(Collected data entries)
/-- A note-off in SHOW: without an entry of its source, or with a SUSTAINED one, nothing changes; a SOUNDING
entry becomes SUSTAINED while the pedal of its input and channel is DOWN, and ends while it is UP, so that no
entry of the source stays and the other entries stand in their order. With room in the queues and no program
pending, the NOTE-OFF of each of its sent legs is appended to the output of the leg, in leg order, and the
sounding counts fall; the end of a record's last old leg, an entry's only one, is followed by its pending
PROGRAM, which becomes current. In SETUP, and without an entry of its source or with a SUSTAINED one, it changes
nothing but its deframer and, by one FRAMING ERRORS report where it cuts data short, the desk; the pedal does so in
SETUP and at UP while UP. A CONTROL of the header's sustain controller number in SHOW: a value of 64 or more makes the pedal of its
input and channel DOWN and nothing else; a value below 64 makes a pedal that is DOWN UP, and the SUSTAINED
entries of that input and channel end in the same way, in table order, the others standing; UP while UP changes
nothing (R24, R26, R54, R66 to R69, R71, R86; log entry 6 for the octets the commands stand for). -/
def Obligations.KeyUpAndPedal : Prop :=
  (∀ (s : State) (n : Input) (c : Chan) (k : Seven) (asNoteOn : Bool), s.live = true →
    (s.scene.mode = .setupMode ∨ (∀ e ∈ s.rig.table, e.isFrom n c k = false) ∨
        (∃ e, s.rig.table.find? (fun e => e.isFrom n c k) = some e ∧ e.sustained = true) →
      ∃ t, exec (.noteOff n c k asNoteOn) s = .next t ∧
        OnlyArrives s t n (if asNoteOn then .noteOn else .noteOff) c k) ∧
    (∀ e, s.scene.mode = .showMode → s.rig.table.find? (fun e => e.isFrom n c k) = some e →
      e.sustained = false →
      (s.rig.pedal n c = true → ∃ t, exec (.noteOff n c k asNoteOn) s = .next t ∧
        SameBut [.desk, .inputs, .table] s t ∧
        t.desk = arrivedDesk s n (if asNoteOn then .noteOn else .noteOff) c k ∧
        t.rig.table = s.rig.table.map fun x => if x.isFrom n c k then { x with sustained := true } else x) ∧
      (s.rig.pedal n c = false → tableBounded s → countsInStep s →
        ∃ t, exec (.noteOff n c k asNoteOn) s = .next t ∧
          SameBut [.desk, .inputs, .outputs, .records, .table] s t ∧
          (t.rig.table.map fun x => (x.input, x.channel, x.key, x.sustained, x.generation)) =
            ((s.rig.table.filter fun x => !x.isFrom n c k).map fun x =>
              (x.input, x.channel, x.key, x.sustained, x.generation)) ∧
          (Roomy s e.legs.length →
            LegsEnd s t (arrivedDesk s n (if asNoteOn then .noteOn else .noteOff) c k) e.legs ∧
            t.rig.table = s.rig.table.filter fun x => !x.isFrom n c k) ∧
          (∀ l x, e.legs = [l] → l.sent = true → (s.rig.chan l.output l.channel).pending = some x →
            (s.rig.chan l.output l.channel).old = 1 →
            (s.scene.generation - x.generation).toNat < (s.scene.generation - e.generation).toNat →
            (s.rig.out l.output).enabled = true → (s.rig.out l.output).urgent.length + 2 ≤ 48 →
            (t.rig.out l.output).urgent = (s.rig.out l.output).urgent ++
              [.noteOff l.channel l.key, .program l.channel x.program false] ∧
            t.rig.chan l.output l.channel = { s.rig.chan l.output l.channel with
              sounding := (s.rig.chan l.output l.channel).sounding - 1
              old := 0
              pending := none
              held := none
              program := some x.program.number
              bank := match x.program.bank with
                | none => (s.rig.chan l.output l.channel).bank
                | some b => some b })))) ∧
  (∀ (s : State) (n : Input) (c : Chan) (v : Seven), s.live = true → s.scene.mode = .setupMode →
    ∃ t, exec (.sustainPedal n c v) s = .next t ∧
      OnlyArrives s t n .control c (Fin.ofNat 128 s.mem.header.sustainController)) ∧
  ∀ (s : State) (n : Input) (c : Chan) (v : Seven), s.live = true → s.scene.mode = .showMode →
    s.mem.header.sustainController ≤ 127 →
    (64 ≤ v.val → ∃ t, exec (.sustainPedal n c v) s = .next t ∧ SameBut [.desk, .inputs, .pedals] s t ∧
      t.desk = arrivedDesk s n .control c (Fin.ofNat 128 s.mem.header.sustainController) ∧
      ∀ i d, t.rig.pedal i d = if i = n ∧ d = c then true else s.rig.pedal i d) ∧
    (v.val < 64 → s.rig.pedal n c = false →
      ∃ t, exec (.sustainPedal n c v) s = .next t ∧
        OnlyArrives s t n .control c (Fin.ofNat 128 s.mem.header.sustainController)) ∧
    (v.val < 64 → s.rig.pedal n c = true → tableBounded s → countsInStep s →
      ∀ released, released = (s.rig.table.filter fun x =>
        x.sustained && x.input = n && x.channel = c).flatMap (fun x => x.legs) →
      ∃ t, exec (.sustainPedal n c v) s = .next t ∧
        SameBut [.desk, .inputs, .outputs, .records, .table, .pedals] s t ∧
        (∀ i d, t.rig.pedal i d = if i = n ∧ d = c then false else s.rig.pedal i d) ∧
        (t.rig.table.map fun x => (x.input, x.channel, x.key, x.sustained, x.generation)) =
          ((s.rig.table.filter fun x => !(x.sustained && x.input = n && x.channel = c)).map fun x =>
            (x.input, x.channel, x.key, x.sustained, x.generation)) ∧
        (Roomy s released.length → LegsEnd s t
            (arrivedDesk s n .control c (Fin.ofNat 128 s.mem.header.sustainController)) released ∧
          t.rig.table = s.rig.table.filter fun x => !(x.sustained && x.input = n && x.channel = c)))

- What you should do:
Transcribe the entries above word for word, from the first line through the line containing "(∀ (s : State) (n : Input) (c : Chan) (k", and nothing else.

- Response to this exercise:
/-- A note-off in SHOW: without an entry of its source, or with a SUSTAINED one, nothing changes; a SOUNDING
entry becomes SUSTAINED while the pedal of its input and channel is DOWN, and ends while it is UP, so that no
entry of the source stays and the other entries stand in their order. With room in the queues and no program
pending, the NOTE-OFF of each of its sent legs is appended to the output of the leg, in leg order, and the
sounding counts fall; the end of a record's last old leg, an entry's only one, is followed by its pending
PROGRAM, which becomes current. In SETUP, and without an entry of its source or with a SUSTAINED one, it changes
nothing but its deframer and, by one FRAMING ERRORS report where it cuts data short, the desk; the pedal does so in
SETUP and at UP while UP. A CONTROL of the header's sustain controller number in SHOW: a value of 64 or more makes the pedal of its
input and channel DOWN and nothing else; a value below 64 makes a pedal that is DOWN UP, and the SUSTAINED
entries of that input and channel end in the same way, in table order, the others standing; UP while UP changes
nothing (R24, R26, R54, R66 to R69, R71, R86; log entry 6 for the octets the commands stand for). -/
def Obligations.KeyUpAndPedal : Prop :=
  (∀ (s : State) (n : Input) (c : Chan) (k : Seven) (asNoteOn : Bool), s.live = true →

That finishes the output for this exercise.